This past week I mailed out my Nintendo Switch (the V1, not the OLED) to be modded, basically so I could install a bunch of add-ons for Tears of the Kingdom. Challenge Mode, Depths of the Kingdom, the randomizer, etc. That’s what they get for not doing DLC, I guess. It cost me $340, but the software is installed in addition to the hardware and everything is backed up, so provided it comes back and works, I will hopefully be able to use that for emulators and such in addition to the mods, not that I’m hurting for emulation between the Switch 2, the arcade that The Patient Mrs. bought me for my 40th, my phone, laptop, etc., but you know, the more the merrier. Hopefully that’ll be back this week, unless I get ripped off and the guy ghosts me. Always possible.

In my own game — Tears of the Kingdom, this is — I got 999 silver lynel horns, all by fighting. I triggered blood moons, but other than that each one of those is a monster I beat. The last 500 or so were in cycles of 10 zipping around the game map. It was a project I had when I started the game, and something I’ve concentrated on in I-have-15-minutes-lemme-do-this fashion. I don’t know how many hours I’ve played, but I’ve had the game going probably for about 15 months and have long since 100-percented the map and questlines. There’s stuff like armor upgrades that I’ve held back on doing on purpose, and they added voice memories for the Switch 2, which I’ll do eventually. I can see myself as an old man not knowing where I am but chasing down koroks on the Great Sky Island. Just put me somewhere in front of a Nintendo.

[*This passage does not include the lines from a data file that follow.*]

/-- Spindle and draft (chapters 2 and 8). -/
structure SpnS where
  state : SpnState := .banked
  mode : SpnMode := .off
  driver : SpnDriver := .d4
  stale : Bool := true
  target : Nat := 0                          -- rpm; 0 while Banked
  wanted : Option Nat := none                -- a target change on its way (R198)
  signalled : Bool := false                  -- PENDING: the ACT islands have been told (R198, step 2)
  reference : Qty := 0                       -- rpm
  speed : Qty := 0                           -- measured speed, rpm (R195)
  vcap : Nat := 0
  vcapOkSince : Option Nat := none           -- since when v_cap has been at F or above
  capBlock : Bool := false                   -- v_cap has been below F and not yet at F or above for 1 s (R211)
  speedReg : BitVec 16 := 0                  -- SPEED of SPN_SPEED, as of the last 10 ms update
  vcapReg : BitVec 16 := 0
  fwActive : Bool := false
  limitV : Bool := false
  floor : Nat := 0
  draft : Nat := 0
  draftQ : Nat := 0
  draftB : Nat := 0
  draftG : Nat := 0
  lastDraft : Nat := 0                       -- time of the last draft update
  bankTimer : Option Nat := none             -- when the banking timer started
  bank : BankPhase := .none
  thenStart : Bool := false                  -- brake to rest, then start (Table 8.3)
  restOnly : Bool := false                   -- brake to rest, then Banked (R582)
  measureAt : Nat := 0
  alignAt : Option Nat := none
  fails : Nat := 0                           -- failed open-loop starts of this start
  cntRecatch : BitVec 16 := 0
  cntStartFail : BitVec 8 := 0
  cntRestart : BitVec 8 := 0
  recPeriods : Nat := 0                      -- electrical periods since the loss was declared
  recFails : Nat := 0                        -- consecutive re-catches failed
  recEnd : Option Nat := none                -- when the last re-catch succeeded
  retState : SpnState := .running            -- the state a re-catch returns to
  frozen : Qty := 0                          -- the torque command at the loss, A
  overNow : Bool := false                    -- the residual has exceeded OBS_THR in the present period
  overRun : Nat := 0                         -- consecutive periods over OBS_THR
  cleanRun : Nat := 0                        -- consecutive clean periods
  observing : Bool := false                  -- the observer drives the spindle
  obsValid : Bool := false
  regenLim : Bool := false
  obs : Observer := ⟨1, 0, 0, 0, 0⟩
  iD : Qty := 0
  iQ : Qty := 0
  cmdD : Qty := 0
  cmdQ : Qty := 0
  regD : Qty := 0                            -- integrators of the two current regulators
  regQ : Qty := 0
  vAlpha : Qty := 0                          -- phase voltages set, stationary frame, V
  vBeta : Qty := 0
  intQ : Qty := 0                            -- speed-loop integrator, A
  vmot : Qty := 0                            -- VMOT averaged over 100 ms, V
  curCycles : Nat := 0
  settled : Nat := 0                         -- consecutive wedges within ±0.05 % of the target
  mechAngle : Option Qty := none             -- turns, bound to wedge 0 (R194)
  obsSpeed : Qty := 0                        -- the observer's speed over the last electrical period, rpm (R195)
  obsSum : Qty := 0                          -- its speed summed over the present one, electrical rad/s, and cycles
  obsN : Nat := 0
  bias : Qty := 0                            -- correction of the observer's speed by the wedge source, rpm (R196)
  forced : Qty := 0                          -- speed of the forced angle of an open-loop start, rpm (R215)
  forcedTurn : Qty := 0                      -- the forced angle, electrical turns
  ramp : Nat := 4                            -- electrical periods of torque ramp done, of four (R213)
  clamping : Bool := false                   -- VMOT has been above VM_CLAMP, not yet 0.3 V below (R218)
  vmBus : Qty := 0                           -- VMOT at the last current cycle, V
  regenInt : Qty := 0                        -- integrator of the bus regulator (R208)
  slewNow : Qty := 0                         -- rate of the reference, rpm/s: the speed status's slew (R99)
  toMeasure : Bool := false                  -- a restart ramps its torque to zero first (R223)
  iDreg : Qty := 0                           -- what DMPn_CUR shows: held while stale (R229)
  iQreg : Qty := 0
  cog : List Qty := List.replicate 1024 0
  backward : Bool := false                   -- a rotor found turning backward decelerates (Table 8.3)
  cogBg : List Qty := List.replicate 1024 0
  fric : List Qty := List.replicate 64 0
  fricBg : List Qty := List.replicate 64 0
  cogSum : List (Qty × Nat) := List.replicate 1024 (0, 0)  -- integrator summed per angle bin, with its count
  revs : Nat := 0                            -- revolutions summed
  lastSwitch : Nat := 0
  cuCycles : Nat := 0
  cuSum : Qty := 0                           -- sum of I_d² + I_q²
  cuTorque : Qty := 0                        -- sum of I_q
  cuValid : Bool := false
  cuRatio : BitVec 16 := 0
deriving DecidableEq, Repr, Inhabited

/-- One actuator's loop (chapter 7): the state an engine carries and its mirror holds (R183). -/
structure Loop where
  mode : ActMode := .unloaded
  surface : Nat := 0                         -- active head, as a surface number
  est : Estimator := ⟨0, 0, 0, 0⟩
  x : Qty := 0                               -- head position, servo tracks
  e : Qty := 0                               -- error, servo tracks
  onTrack : Bool := false
  wrPermit : Bool := false
  maSat : Bool := false
  satRun : Nat := 0
  okRun : Nat := 0                           -- consecutive valid samples within WR_ONTRK
  missRun : Nat := 0
  lost : Bool := false                       -- searching every cell (R180)
  lostRun : Nat := 0                         -- samples since the loss
  reloads : Nat := 0                         -- unload-and-reload attempts of this loss
  wedge : Option Nat := none                 -- number of the last wedge
  period : Qty := 0                          -- the last measured wedge period, s
  wedges : Nat := 0                          -- wedges passed since power-up
  inhibit : Bool := true                     -- write inhibit
  target : Qty := 0
  softLeft : Nat := 0
  softFrom : Qty := 0
  integ : Qty := 0
  notch : List (List Qty) := []              -- states of the notch filters of RES (R163, step 6)
  vcm : Qty := 0                             -- A
  ma : Qty := 0                              -- V
  bridgeAt : Option Nat := none              -- when the bellows first reported the voice coil open or shorted (R253)
  updates : Nat := 0                         -- output updates done since the sample, of four
  before : ActMode := .track                 -- the mode that coasting interrupts (R180)
  vcmSat : Bool := false                     -- the voice-coil command reached ±I_MAX (R163, step 8)
  ref : Qty := 0                             -- reference position, servo tracks, and velocity (R163, R173)
  refV : Qty := 0
  ff : Qty := 0                              -- feed-forward current in the command (R163, step 5)
  preload : Bool := false                    -- a soft start has begun: the first output is the last applied (R166)
  lag : List Qty := List.replicate 4 0       -- lag states of the coupling paths from the other actuators (R177)
  rvIn : List Qty := List.replicate 8 0      -- α at the last eight output updates, newest first (R176)
  accAgo : Qty := 0                          -- time since the last accelerometer reading, s
  shownX : Qty := 0                          -- what DMPn_POS and DMPn_PES show: x and e, held while stale (R185)
  shownE : Qty := 0
  maSince : List Nat := []                   -- heads whose gain has been measured since the head load (R170)
  maTrack : List (Nat × Qty) := []           -- track following of each head since its gain was measured, s
  seek : Option Seek := none
  headSw : Bool := false                     -- the seek is a head switch: a soft start follows (R171)
  seekRef : Qty := 0                         -- where the trajectory began
  bias : List Qty := List.replicate 128 0
  biasBg : List Qty := List.replicate 128 0
  fric : List Qty := List.replicate 64 0
  fricBg : List Qty := List.replicate 64 0
  lastSwitch : Nat := 0
  adaptN : Nat := 0                          -- on-track samples averaged for the tables
  adaptSum : Qty := 0
  taps : List Qty := List.replicate 8 0      -- RV filter (R176)
  maGain : List (Nat × Option Qty) := []     -- measured gain per head; none: failed (R170)
  lastMa : Nat := 0
  parkAt : Option Nat := none                -- PARK_I held since (R181)
  unloadWhy : Nat := 0                       -- 0 none, 1 banking, 2 sequence end, 3 lost servo, 4 leaves service
deriving DecidableEq, Repr, Inhabited

/-- Actuators, damper engines and accelerometers (chapter 7). -/
structure SrvS where
  loop : Vector Loop 4 := Vector.replicate 4 {}
  serves : Vector Nat 6 := #v[0, 1, 2, 3, 4, 7]
  stale : Vector Bool 6 := Vector.replicate 6 true
  missed : Vector (BitVec 16) 6 := Vector.replicate 6 0
  lostCnt : Vector (BitVec 8) 6 := Vector.replicate 6 0
  shockCnt : Vector (BitVec 8) 6 := Vector.replicate 6 0
  meanOver : Vector (List Qty) 4 := Vector.replicate 4 []   -- ratios of the last 1,024 qualifying seeks, newest first
  mirrorN : Vector Nat 6 := Vector.replicate 6 0            -- samples since the last mirror check
  mirror : Vector Loop 4 := Vector.replicate 4 {}           -- the mirror of each actuator role (R183)
  mirrorSpn : SpnMirror := {}                               -- and of the spindle role
  coefs : Vector (List CoefSet) 4 := Vector.replicate 4 []  -- the nine coefficient sets of each loop (R164)
  shock : Bool := false
  calmSince : Option Nat := none             -- both accelerometers below SHOCK_G ÷ 2 since
  accOut : Vector Bool 2 := Vector.replicate 2 false
  accFull : Vector (Option Nat) 2 := Vector.replicate 2 none -- reading full scale since
  accCal : Bool := false                     -- an accelerometer is being calibrated
  alphaSq : List (Nat × Qty) := []           -- time and α² of the last second
  alpha : List Qty := []                     -- the last eight α, newest first
  rvRms : BitVec 16 := 0
  rvStale : Bool := true
deriving DecidableEq, Repr, Inhabited

/-- The words of a control store (R316), listed by address; an unlisted address holds 0. -/
structure Store where
  micro : List (Nat × BitVec 24) := []
  nano : List (Nat × BitVec 128) := []
deriving DecidableEq, Repr, Inhabited

/-- One sequencer (chapter 11). -/
structure Sqr where
  serves : Nat                               -- 0–3; 6 retired; 7 idle
  mode : SeqMode := .quiet
  hold : Bool := false
  trapPend : BitVec 8 := 0
  pc : BitVec 14 := 0
  resume : BitVec 14 := 0
  stack : List (BitVec 14) := []             -- top first, at most 8
  loops : Vector (BitVec 16) 4 := Vector.replicate 4 0
  regs : Vector Word 16 := Vector.replicate 16 0
  flags : Word := 0                          -- condition flags
  readFalse : Bool := false                  -- the condition reads false at the next step (R319)
  start : Option RoutineStart := none        -- the one-entry start register (R315)
  routine : Option RoutineStart := none
  waitFrom : Nat := 0                        -- wedge count of the actuator when the WAIT began
  save : Option MicroState := none           -- save record in the mirror slot
  handler : Option TrapCause := none
  store : Store := {}
  base : BitVec 16 := 0
  patch : BitVec 8 := 0
  crc : Word := 0
  lastCause : BitVec 3 := 0
  storeCe : BitVec 9 := 0
  traps : BitVec 16 := 0
  wdog : Nat := 0                            -- microwords since the last WAIT, checkpoint or END
  dbl : List (Bool × Nat × Nat) := []        -- uncorrectable words of the last second: nano store?, address, time
  partly : Bool := false                     -- patched by the patch in progress
  startedAt : Nat := 0                       -- when the present routine began
  ends : Nat := 0                            -- routine-end events sent to the hearth
deriving DecidableEq, Repr, Inhabited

We also beat Donkey Kong Bananza this week and that was fun. And The Pecan started OT (yay) twice a week (yay) which Thursday couples with her Lego robotics class (yay), which rules. The Patient Mrs. has her signed up for kids track-and-field next week and that sounds more like a thing where we’ll get pulled aside and asked not to come back after one or two painful practice sessions. I was hoping social skills group would be the only boot we got this summer. The Patient Mrs. still wants to find her a sport. Individual focus and lower likelihood of brain trauma makes track a reasonable option. I can’t see this kid doing drills, though. Stand around and wait her turn while the coach works with someone else. Ugh. I think that’s next week. Could be three weeks from now. I barely know when it’s my night to do bedtime.

Whatever today is going to bring, I’m looking forward to it being over. That’s pretty much where I’m at.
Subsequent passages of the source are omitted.